May 24, 2107 -- As the Santa Monica City Council wades into its proposed $1.57 billion biennial budget for 2017-2019, it is considering adding 40 new user fees for everything from vendor carts at special events to seismic retrofits of buildings.

The City also could add a couple of new penalties and a slew of increases and eliminate fees that are no longer needed or are being consolidated, according to a staff report to the council.

All told, the fees would add $1,373,873 in revenue to the $18.2 million they currently bring in, staff said.

Of the 40 new fees, 14 would jump by 100 percent or more. Another 43 are proposed for elimination, either because they are no longer needed or are being consolidated.

The recommended hikes come as City officials consider updating fees they say don’t reflect the full cost of some services, add new ones to reflect new needs or eliminate/consolidate others, according to staff.

New fees range from paying $12 for a 22 x 34” precinct map to $346.53 for City inspection of studios and theaters wishing to use minor pyrotechnics.

Seven of the new fees -- which range from $35 to $257 -- are the result of the City’s new mandatory seismic retrofit program.

The most expensive of the new fees is aimed at developers/property owners. It is for “manifold service” for multi-family or multi-unit commercial water accounts, allowing for a one-time fee of $6,817 instead of individual fees per meter.

Some of the fee increases represent major hikes, although they are not for wide-spread services.

For instance, the fee for a one-day valet permit -- currently $167.75 -- would jump 127 percent to $330.17 under staff's recommendations. That would be more than twice as high as its counterpart in Beverly Hills ($140 per day), although the hike is phased in.

The “House Moving” fee charged to relocate a building or structure would jump from $540.16 to $1,956.94, a hike of 262 percent.
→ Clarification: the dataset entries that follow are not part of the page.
-- ==== Sys2Proof/Machine/Flags.lean ====
section
/-!
DEFINITION. The flags that work reports: the result words of vector programs, tiles and rounds (R118, R151, R423) and the
meters and counters that go with each flag (R554, R563).
-/
namespace Sys2Proof.Machine

/-- Conditions met by conversions and sums of one operation: how many of each, in the order of the numerics meters from
TILE_REPLAYS (R563). -/
structure Conds where
  replays   : Nat
  anchorSat : Nat
  fp32Sat   : Nat
  nonfinite : Nat
  mxNan     : Nat
  cvtSat    : Nat
  sampleFault : Nat
  deriving DecidableEq, Repr

/-- Nothing met. -/
def Conds.zero : Conds := ⟨0, 0, 0, 0, 0, 0, 0⟩

/-- The conditions of both. -/
def Conds.add (a b : Conds) : Conds :=
  ⟨a.replays + b.replays, a.anchorSat + b.anchorSat, a.fp32Sat + b.fp32Sat, a.nonfinite + b.nonfinite,
    a.mxNan + b.mxNan, a.cvtSat + b.cvtSat, a.sampleFault + b.sampleFault⟩

/-- The conditions of one output of an accumulator (R63, R64, R67). -/
def LaOut.conds (o : LaOut) : Conds :=
  { Conds.zero with anchorSat := if o.anchorSat then 1 else 0, fp32Sat := if o.fp32Sat then 1 else 0,
                    nonfinite := if o.nonfinite then 1 else 0 }

/-- Bits [7:2] of a result word (R151): bits [6:2] of R118 and R423 are the same. -/
def Conds.bits (c : Conds) : Nat :=
  let b := fun (n i : Nat) => if n == 0 then 0 else 2 ^ i
  b c.anchorSat 2 + b c.fp32Sat 3 + b c.nonfinite 4 + b c.mxNan 5 + b c.cvtSat 6 + b c.sampleFault 7

/-- Count conditions in the account's numerics meters and in the event counters of a die (R554, R563). -/
def countConds (acct die : Nat) (unit : Option Nat) (c : Conds) (s : State) : State :=
  let m := fun (i n : Nat) (s : State) => if n == 0 then s else s.num acct i n
  let b := fun (src n : Nat) (s : State) => if n == 0 then s else s.bump src die (some acct) unit n
  b 0x502 c.mxNan (b 0x501 c.fp32Sat (b 0x500 c.anchorSat
    (m 6 c.sampleFault (m 5 c.cvtSat (m 4 c.mxNan (m 3 c.nonfinite (m 2 c.fp32Sat (m 1 c.anchorSat (m 0 c.replays s)))))))))

/-- A vector program meets conditions: its result word takes them, REPLAYS the highest shadow chosen (R151). -/
def progConds (h : Hart) (shadow : Nat) (c : Conds) (s : State) : State :=
  match s.prog h with
  | none => s
  | some p =>
    let die := h.core.toNat / 16
    let s := countConds p.desc.pkg.acct.toNat die (some (h.core.toNat % 16)) c s
    let s := if c.replays == 0 then s
      else s.bump 0x101 die (some p.desc.pkg.acct.toNat) (some (h.core.toNat % 16)) c.replays
    let r := max (p.result.toNat % 4) shadow + ((p.result.toNat ||| c.bits) / 4 * 4)
    s.onCore h.core.toNat fun c => { c with prog := some { p with result := BitVec.ofNat 32 r } }

/-- A comparison's result in a scalar register (R129). -/
def flagWord (b : Bool) : DWord := if b then 1 else 0

end Sys2Proof.Machine
end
Long Beach charges $331.

Among the new fees are the following:

* $111.22 an hour to sweep parking lots after resurfacing (for businesses and residents)

* $7.69 for garbage and recycle cart rollout services for the elderly or overweight (for businesses and residents)
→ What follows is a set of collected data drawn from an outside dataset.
-- ==== Sys2Proof/Machine/Reduce.lean ====
section
/-!
DEFINITION. Reductions, shadow images and vector memory (04 R124, R135 to R139, R129): one definition for each instruction.
-/
namespace Sys2Proof.Machine

/-- The anchor in force and TENSOR_ID of an anchor slot of the program (R123). -/
def State.anchorSlot (s : State) (h : Hart) (n : BitVec 3) : AnchorSlot :=
  match s.prog h with
  | some p => p.anch.getD n.toNat ⟨0, 0, 0⟩
  | none => ⟨0, 0, 0⟩

/-- LACCn. -/
def Core.acc (c : Core) (n : BitVec 3) : Shadows := c.lacc.getD n.toNat Shadows.zero
/-- Change LACCn. -/
def Core.onAcc (c : Core) (n : BitVec 3) (f : Shadows → Shadows) : Core := { c with lacc := lmod c.lacc n.toNat f }

/-- Every present shadow takes the addends; a shadow whose anchor would exceed 511 is absent (R136). -/
def Shadows.addVals (A : Int) (sh : Shadows) (vs : List Val) : Shadows :=
  sh.zipIdx.map fun p =>
    let B := A + 32 * (p.2 : Int)
    if B ≤ 511 then vs.foldl (La.addVal B) p.1 else p.1

/-- VRCLR (R135). -/
def execVrclr (h : Hart) (d : BitVec 3) (s : State) : Result State :=
  vectorOp h (.vrclr h d) s fun _ c => c.onAcc d fun _ => Shadows.zero
/-- VRSUM (R135). -/
def execVrsum (h : Hart) (d : BitVec 3) (a : BitVec 5) (pm : BitVec 3) (s : State) : Result State :=
  vectorOp h (.vrsum h d a pm) s fun _ c =>
    c.onAcc d fun sh => Shadows.addVals (s.anchorSlot h d).anchor sh ((c.active pm (c.vreg a)).map ofF32)
/-- VRDOT (R135). -/
def execVrdot (h : Hart) (d : BitVec 3) (a b : BitVec 5) (pm : BitVec 3) (s : State) : Result State :=
  vectorOp h (.vrdot h d a b pm) s fun _ c =>
    c.onAcc d fun sh => Shadows.addVals (s.anchorSlot h d).anchor sh
      ((c.active pm ((c.vreg a).zip (c.vreg b))).map fun p => (ofF32 p.1).mul (ofF32 p.2))

/-- The present shadows with their anchors. -/
def Shadows.present (A : Int) (sh : Shadows) : List (Int × La) := (passAnchors A).zip sh

/-- VRFIN: the lowest shadow without guard overflow, or the highest present one saturated; the value goes to Xd, and to
every lane of VD unless it is V0; its finite magnitude joins the amax record of the slot's tensor (R136, R137). -/
def execVrfin (h : Hart) (d : BitVec 5) (a : BitVec 3) (b : BitVec 5) (s : State) : Result State :=
  hartOp h (.vrfin h d a b) s fun _ s =>
    let slot := s.anchorSlot h a
    let (n, o) := La.choose (Shadows.present slot.anchor ((s.core h.core.toNat).acc a)) 0
    let s := s.onThread h fun u => u.set32 d o.word
    let s := if b == 0 then s
      else s.onCore h.core.toNat fun c => { c with v := lmod c.v b.toNat fun _ => List.replicate lanes o.word }
    let s := match s.prog h with
      | some p => match s.pkg p.desc.pkg with
        | some q => if o.nonfinite then s else amaxMerge q slot.tensor (finiteMax [o.word]) s
        | none => s
      | none => s
    progConds h n { o.conds with replays := if n == 0 then 0 else 1 } s

/-- A maximum or minimum over active lanes, with Xd joined in where the form merges it; a free value where nothing joins
(R139, log entry 19, DESIGN CHOICE). -/
def reduceMinMax (op : Val → Val → Val) (h : Hart) (i : Instr) (d a : BitVec 5) (pm : BitVec 3) (join : Bool) (s : State) :
    Result State :=
  hartOp h i s fun t s =>
    let c := s.core h.core.toNat
    let vs := (if join then [ofF32 (t.get32 d)] else []) ++ (c.active pm (c.vreg a)).map ofF32
    match vs with
    | [] =>
      let (v, s) := s.free
      s.onThread h fun u => u.set32 d (v.setWidth 32)
    | v :: rest => s.onThread h fun u => u.set32 d (toF32 (rest.foldl op v))

/-- VRMAX (R139). -/
def execVrmax (h : Hart) (d a : BitVec 5) (pm : BitVec 3) (merge : Bool) (s : State) : Result State :=
  reduceMinMax Val.max h (.vrmax h d a pm merge) d a pm merge s
/-- VRMIN (R139). -/
def execVrmin (h : Hart) (d a : BitVec 5) (pm : BitVec 3) (merge : Bool) (s : State) : Result State :=
  reduceMinMax Val.min h (.vrmin h d a pm merge) d a pm merge s

/-- VRARG: the lowest index in Vb among the active lanes that hold the maximum of Va; free where no lane is active or a
lane is a NaN (R139, log entry 19, DESIGN CHOICE). -/
def execVrarg (h : Hart) (d a b : BitVec 5) (pm : BitVec 3) (s : State) : Result State :=
  hartOp h (.vrarg h d a b pm) s fun _ s =>
    let c := s.core h.core.toNat
    let ps := (c.active pm ((c.vreg a).zip (c.vreg b))).map fun p => (ofF32 p.1, p.2)
    match ps with
    | [] =>
      let (v, s) := s.free
      s.onThread h fun u => u.set32 d (v.setWidth 32)
    | p :: rest =>
      if ps.any fun q => q.1.isNan then
        let (v, s) := s.free
        s.onThread h fun u => u.set32 d (v.setWidth 32)
      else
        let best := rest.foldl (fun (m : Val × Word) q =>
          if m.1.below q.1 then q
          else if !q.1.below m.1 && decide (q.2.toNat < m.2.toNat) then (m.1, q.2) else m) p
        s.onThread h fun u => u.set32 d best.2

/-! ## Shadow images (R138) -/

/-- The 64-byte header of an image (R110). -/
def imageHeader (anchor : Nat) (apass : Int) (m1 n1 form len tensor rgroup : Nat) : Bytes :=
  padTo 64 (leBytes 2 anchor ++ leBytes 2 (unsigned 10 apass) ++ leBytes 1 m1 ++ leBytes 1 n1 ++ leBytes 1 form ++ [0] ++
    leBytes 4 len ++ leBytes 4 tensor ++ leBytes 2 rgroup)

/-- The shadow image of an accumulator (R138). -/
def shadowImage (slot : AnchorSlot) (sh : Shadows) : Bytes :=
  imageHeader slot.word slot.anchor 0 0 1 192 slot.tensor 0 ++
  sh.zipIdx.flatMap fun p =>
    padTo 64 (if slot.anchor + 32 * (p.2 : Int) ≤ 511 then wordBytes p.1.encode else [])

/-- The shadows of an image that agrees with a slot; none where it fails its integrity check (R77, R138). -/
def shadowRead (slot : AnchorSlot) (bs : Bytes) : Option Shadows :=
  if fieldAt bs 6 1 == 1 && fieldAt bs 0 2 == slot.word && fieldAt bs 2 2 == unsigned 10 slot.anchor &&
      fieldAt bs 12 4 == slot.tensor then
    ((chunks 64 (bs.drop 64)).map fun l => (La.decode (bytesWords l)).map (·.1)).allSome
  else none

/-- VRPUT (R138). -/
def execVrput (h : Hart) (d : BitVec 3) (a : BitVec 5) (w : BitVec 3) (s : State) : Result State :=
  hartOp h (.vrput h d a w) s fun t s =>
    let (off, s) := unitOffset (t.get a) s
    winWrite h.core.toNat (s.win h w) off (shadowImage (s.anchorSlot h d) ((s.core h.core.toNat).acc d)) s

/-- VRGET: the image's shadows are added, one by one; an image that fails its check ends the package (R138, R152). -/
def execVrget (h : Hart) (d : BitVec 3) (a : BitVec 5) (w : BitVec 3) (s : State) : Result State :=
  hartOp h (.vrget h d a w) s fun t s =>
    let (off, s) := unitOffset (t.get a) s
    progReads h (winRanges h.core.toNat (s.win h w) off 4) s fun s =>
      match shadowRead (s.anchorSlot h d) (winRead s h.core.toNat (s.win h w) off 4) with
      | some sh => s.onCore h.core.toNat fun c => c.onAcc d fun old => List.zipWith La.merge old sh
      | none => match s.prog h with
        | some p => structFail p.desc.pkg (h.core.toNat / 16) s
        | none => s

/-! ## Vector memory (R124, R129) -/

/-- The lanes that bytes hold. -/
def lanesOf (bs : Bytes) : List Word := (chunks 4 bs).map fun c => BitVec.ofNat 32 (leNat c)
/-- The bytes of lanes. -/
def laneBytes (ws : List Word) : Bytes := ws.flatMap fun w => leBytes 4 w.toNat

/-- VLD: 256 units of 64 bytes into Vd (R129). The format says how lanes hold elements and moves the same bytes. -/
def execVld (h : Hart) (fmt : VFmt) (d a : BitVec 5) (w pm : BitVec 3) (s : State) : Result State :=
  hartOp h (.vld h fmt d a w pm) s fun t s =>
    let (off, s) := unitOffset (t.get a) s
    progReads h (winRanges h.core.toNat (s.win h w) off 256) s fun s =>
      let ws := lanesOf (winRead s h.core.toNat (s.win h w) off 256)
      s.onCore h.core.toNat fun c => c.setV d pm ws

/-- Store the active lanes of a unit, from its address (R127). -/
def storeLanes : Nat → List (Bool × Word) → State → State
  | _, [], s => s
  | a, p :: ps, s => storeLanes (a + 4) ps (if p.1 then s.write a (leBytes 4 p.2.toNat) else s)

/-- Store a unit of lanes: as one access where every lane is active. -/
def storeUnit (a : Nat) (ps : List (Bool × Word)) (s : State) : State :=
  if ps.all (·.1) then s.write a (laneBytes (ps.map (·.2))) else storeLanes a ps s

/-- VST: the active lanes of Vd are stored, unit by unit (R124, R127, R129). -/
def execVst (h : Hart) (fmt : VFmt) (d a : BitVec 5) (w pm : BitVec 3) (s : State) : Result State :=
  hartOp h (.vst h fmt d a w pm) s fun t s =>
    let (off, s) := unitOffset (t.get a) s
    let c := s.core h.core.toNat
    ((winUnits (s.win h w) off 256).zip (chunks 16 ((c.pmask pm).zip (c.vreg d)))).foldl
      (fun s p => storeUnit (coreAddr h.core.toNat p.1) p.2 s) s

/-- The address of an element of a gather or scatter: the element index modulo the window's element count; an Xa that is
not a multiple of 4 gives a free element (R124, R129, log entry 15, DESIGN CHOICE). -/
def elemAddr (core : Nat) (win : Nat × Nat) (x : DWord) (i : Word) : Nat :=
  coreAddr core (win.1 + 4 * ((x.toNat / 4 + i.toNat) % (win.2 / 4)))

/-- The element offset that a gather or scatter uses. -/
def elemOffset (x : DWord) (s : State) : DWord × State :=
  if x.toNat % 4 == 0 then (x, s) else s.free

/-- VGATHER (R129). -/
def execVgather (h : Hart) (d a b : BitVec 5) (w pm : BitVec 3) (s : State) : Result State :=
  hartOp h (.vgather h d a b w pm) s fun t s =>
    let (x, s) := elemOffset (t.get a) s
    let c := s.core h.core.toNat
    let at_ := fun (i : Word) => elemAddr h.core.toNat (s.win h w) x i
    progReads h ((c.active pm (c.vreg b)).map fun i => (at_ i, 4)) s fun s =>
      s.onCore h.core.toNat fun c => c.setV d pm ((c.vreg b).map fun i => BitVec.ofNat 32 (s.readNat (at_ i) 4))

/-- VSCATTER: where active lanes name one element, which of them it keeps is free (R129, log entry 21, DESIGN CHOICE). -/
def execVscatter (h : Hart) (d a b : BitVec 5) (w pm : BitVec 3) (s : State) : Result State :=
  hartOp h (.vscatter h d a b w pm) s fun t s =>
    let (x, s) := elemOffset (t.get a) s
    let c := s.core h.core.toNat
    let ps := (c.active pm ((c.vreg b).zip (c.vreg d))).map fun p => (elemAddr h.core.toNat (s.win h w) x p.1, p.2)
    ps.foldl (fun s p =>
      let same := (ps.filter fun q => q.1 == p.1).map (·.2)
      if decide (same.length ≤ 1) then s.write p.1 (leBytes 4 p.2.toNat)
      else
        let (v, s) := s.free
        s.write p.1 (leBytes 4 (same.getD (v.toNat % same.length) 0).toNat)) s

end Sys2Proof.Machine
end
* $161.97 for smaller Container (Cart) Rentals for special events (for businesses and residents

* $5 “Half Price Days” at the Annenberg Beach House pool (for individuals and businesses) and $2.50 “Half Price Days” for senior citizens and youth (all for individuals and businesses)

Many of the fees -- especially those relating to pets -- would see little change.
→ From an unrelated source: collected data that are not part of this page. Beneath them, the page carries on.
/-! ## Commands of family 0x03xx (R153, R177, R180) -/

/-- WP_CANCEL: one that is ordered before the record, behind an earlier WP_CANCEL too, completes with OK after it (R180). -/
def execWpCancel (c : Cmd) (s : State) : Result State :=
  runCmd 0x302 c s fun s =>
    let id : PkgId := ⟨c.fn, BitVec.ofNat 32 (cmdU c 0 4)⟩
    if !cmdTail c 4 then fail .badArg s
    else match s.pkg id with
      | none => fail .notFound s
      | some p =>
        if p.state == .done || (p.state == .stopping && p.status != .cancelled) then fail .alreadyDone s
        else
          let s := beginStop id .cancelled s
          match s.pkg id with
          | some p => if p.state == .done then fail .ok s else .wait (.package (cmdA c) id.handle) s
          | none => fail .ok s

/-- WP_QUERY: the state and the record, until 4,096 later packages have completed (R177). (Log entry 133, DEDUCED.) -/
def execWpQuery (c : Cmd) (s : State) : Result State :=
  runCmd 0x303 c s fun s =>
    if !cmdTail c 4 then fail .badArg s
    else match s.pkg ⟨c.fn, BitVec.ofNat 32 (cmdU c 0 4)⟩ with
      | none => fail .notFound s
      | some p =>
        let r := if p.state == .done then p.record else padTo 64 ([0, 0, 0, 0] ++ leBytes 1 Status.busy.code)
        .done .ok (leBytes 1 p.state.code ++ [0, 0, 0] ++ r) s

/-- The account semaphore that a command names, within the quota (log entry 22, DEDUCED). -/
def semIndex (c : Cmd) (s : State) : Option Nat :=
  let i := cmdU c 0 2
  if decide (i < (s.acct (cmdA c)).quota.sems) then some i else none

/-- SEM_READ (R153, R164). -/
def execSemRead (c : Cmd) (s : State) : Result State :=
  runCmd 0x304 c s fun s => match semIndex c s with
    | none => fail .badArg s
    | some i => if !cmdTail c 2 then fail .badArg s
      else .done .ok (leBytes 4 (tgetD (s.acct (cmdA c)).sems i 0).toNat) s

/-- SEM_SET (R153, R164). -/
def execSemSet (c : Cmd) (s : State) : Result State :=
  runCmd 0x305 c s fun s => match semIndex c s with
    | none => fail .badArg s
    | some i => if !cmdTail c 8 || !cmdZ c 2 2 then fail .badArg s
      else fail .ok (s.onAcct (cmdA c) fun a => { a with sems := tset a.sems i (BitVec.ofNat 32 (cmdU c 4 4)) })

/-- SEM_SIGNAL: the response holds the value after the signal (R153, R164). -/
def execSemSignal (c : Cmd) (s : State) : Result State :=
  runCmd 0x306 c s fun s => match semIndex c s with
    | none => fail .badArg s
    | some i => if !cmdTail c 2 then fail .badArg s
      else
        let s := signalAcct (cmdA c) i s
        .done .ok (leBytes 4 (tgetD (s.acct (cmdA c)).sems i 0).toNat) s

end Sys2Proof.Machine
end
About 20 fees for adopting pets from the City animal shelter, getting vaccinations, dog licenses, spay/neuter surgery and similar services are likely to change little, the report indicated.

Such fees are heavily subsidized by the City and the recommendation by staff is to increase them by 3.5 percent -- remaining far lower than cost.

Thus, the basic cost of adopting a puppy, dog, kitten or cat would rise from the current fee of $50.29 to $52.05 -- instead of the $122.42 cost without City subsidy, the report said.

Most fees attached to the Police Department also would change little because they already recover almost all -- or all -- of associated costs, the report said.

Likewise for the City Fire Department, although some of its fees would rise to reflect actual cost, the report said.

For example, the SMFD annual fee for convalescent hospitals rises from $640.81 to $870. Fees for day care centers with less than 50 occupants increase from the current $175.58 to $232.61, and from $329.91 to 445.13 for daycare centers with more than 50 occupants.

The fee for pre-schools increases from the current $287.42 to $329.88.

The update in fees is based on an eight-month analysis by MGT Consulting Group in Sacramento.

Although the City uses the General Fund to subsidize some fees, like those related to Animal Control, it could potentially bring in $19.4 million if it upped those fees so its existing cost recovery rate increased to 100 percent when subsidies aren’t considered a needed public service.

In public works, the consultants recommend removing or consolidating about a dozen fees. Gone would be a $460 fee for bike rack installation, for instance. But roughly the same number of existing fees jump to 100 percent of cost.